Rules of Thumb Virtually every team we interviewed had the rule of "focus, focus, focus" instilled — or hammered — into them. However, mentors also knew when and when not to apply the rule. Fred Gibbons, founder and former CEO of Software Publishing, suggested that the ActivePhoto team members violate the rule when they needed to explore more than one market — but he cautioned them to experiment in no more than two.

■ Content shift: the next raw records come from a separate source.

/-- A byte received replaces the one sent, so one more byte of the buffers is the same. -/
theorem State.Twin.exchanged {s t : State} (h : s.Twin t) {p : Prim} {i : Nat} (captures : primCaptures p = true)
    (hi : i < primLen p) (here : s.AtRead p i) (same : s.SameBytes p i t) (op : Op) (k : Nat) (r : Byte) :
    (s.exchanged op k p i r).Twin (t.exchanged op k p i r) ∧ (s.exchanged op k p i r).SameBytes p (i + 1) (t.exchanged op k p i r) ∧
      (s.exchanged op k p i r).peer.Deaf := by
  obtain ⟨eq, deaf⟩ := here.byte h s.draws
  refine ⟨?_, fun j hj => ?_, by rw [State.exchanged_peer]; exact deaf⟩
  · simp only [State.exchanged, if_pos captures]
    exact ((h.crossWith (congrArg Prod.snd eq)).setBufByte _ _ _).goto _
  · have bytes (w : State) : (w.exchanged op k p i r).bufByte (primBuf p) j =
        if j = i then r else w.bufByte (primBuf p) j := by
      have stored : (w.exchanged op k p i r).bufByte (primBuf p) j =
          ((w.crossWith (w.bufByte (primBuf p) i) r).setBufByte (primBuf p) i r).bufByte (primBuf p) j := by
        simp only [State.exchanged, if_pos captures]
        unfold State.bufByte
        split <;> rfl
      rw [stored]
      split
      · next eq => rw [eq, State.bufByte_setBufByte_same]
      · next ne =>
        rw [State.bufByte_setBufByte_index hi (by omega) ne]
        unfold State.bufByte
        split <;> rfl
    rw [bytes, bytes]
    split
    · rfl
    · exact same j (by omega)

/-- An exchange of a read: the transport answers both in the same way. -/
theorem State.Twin.exchange {s t : State} (h : s.Twin t) {p : Prim} {i : Nat} (captures : primCaptures p = true)
    (hi : i < primLen p) (here : s.AtRead p i) (same : s.SameBytes p i t) (op : Op) (k : Nat) :
    ∃ go s' t', s.exchange op k p i = (go, s') ∧ t.exchange op k p i = (go, t') ∧ s'.Twin t' ∧
      (go = true → s'.seq = .idle ∨ s'.seq = afterByte op k p i ∧ s'.prim op k = s.prim op k ∧ s'.SameBytes p (i + 1) t' ∧
        s'.peer.Deaf) := by
  have twin : s.convTick.answered.Twin t.convTick.answered := h.convTick.answered
  have here' := here.agents
  have same' : s.convTick.answered.SameBytes p i t.convTick.answered := fun j hj => by
    simp only [State.bufByte_answered, State.bufByte_convTick]
    exact same j hj
  have prim : s.convTick.answered.prim op k = s.prim op k := rfl
  have answer : t.convTick.nextAnswer = s.convTick.nextAnswer := by obtain ⟨_, _, _, _, rfl⟩ := h; rfl
  unfold State.exchange
  simp only [answer]
  generalize s.convTick.answered = u at *
  generalize t.convTick.answered = v at *
  have received : v.received (v.bufByte (primBuf p) i) = u.received (u.bufByte (primBuf p) i) := by
    have eq := (here'.byte twin u.draws).1
    obtain ⟨b, c, d, ev, rfl⟩ := twin
    exact (congrArg Prod.fst eq).symm
  have goesOn (r : Byte) : (u.exchanged op k p i r).Twin (v.exchanged op k p i r) ∧
      (u.exchanged op k p i r).seq = afterByte op k p i ∧ (u.exchanged op k p i r).prim op k = s.prim op k ∧
      (u.exchanged op k p i r).SameBytes p (i + 1) (v.exchanged op k p i r) ∧ (u.exchanged op k p i r).peer.Deaf := by
    obtain ⟨after, bytes, deaf⟩ := twin.exchanged captures hi here' same' op k r
    exact ⟨after, by simp, by rw [← prim]; simp [State.prim], bytes, deaf⟩
  cases s.convTick.nextAnswer with
  | done =>
    obtain ⟨after, rest⟩ := goesOn (u.received (u.bufByte (primBuf p) i))
    exact ⟨_, _, _, rfl, by rw [received], after, fun _ => .inr rest⟩
  | wrongByte r =>
    obtain ⟨after, rest⟩ := goesOn r
    exact ⟨_, _, _, rfl, rfl, after, fun _ => .inr rest⟩
  | wait => exact ⟨_, _, _, rfl, rfl, twin, nofun⟩
  | faultBefore info => exact ⟨_, _, _, rfl, rfl, twin.abort p i info, fun _ => .inl (State.abort_seq ..)⟩
  | faultAfter info =>
    exact ⟨_, _, _, rfl, rfl, (twin.crossWith (congrArg Prod.snd (here'.byte twin u.draws).1)).abort p i info,
      fun _ => .inl (State.abort_seq ..)⟩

Specific Directives Ken Coleman, an executive vice president at Silicon Graphics and mentor to many entrepreneurs, describes how he responded to a manager who wanted to fire a salesperson. The customer loved the guy, but he wasn't working out internally. "Here's the desired result — to remove this person but with a positive result. First, sleep on it. Be thoughtful about it. Get advice. Can you create a good exit strategy for this person? Create a win-win situation? Maybe the customer will hire him."
Learning by Observing Sanjeev Malaney, CEO of Media Tel (now MediaLinq) says that he "learned through osmosis" from mentor Rich Zalisk, who came in as the interim president. For example, Zalisk held a two-day planning session focused on the next year's objectives. Malaney learned from watching how Zalisk got "team members on the same page," working through priorities and budgets. "I learned a lot about how to facilitate and how to manage disputes."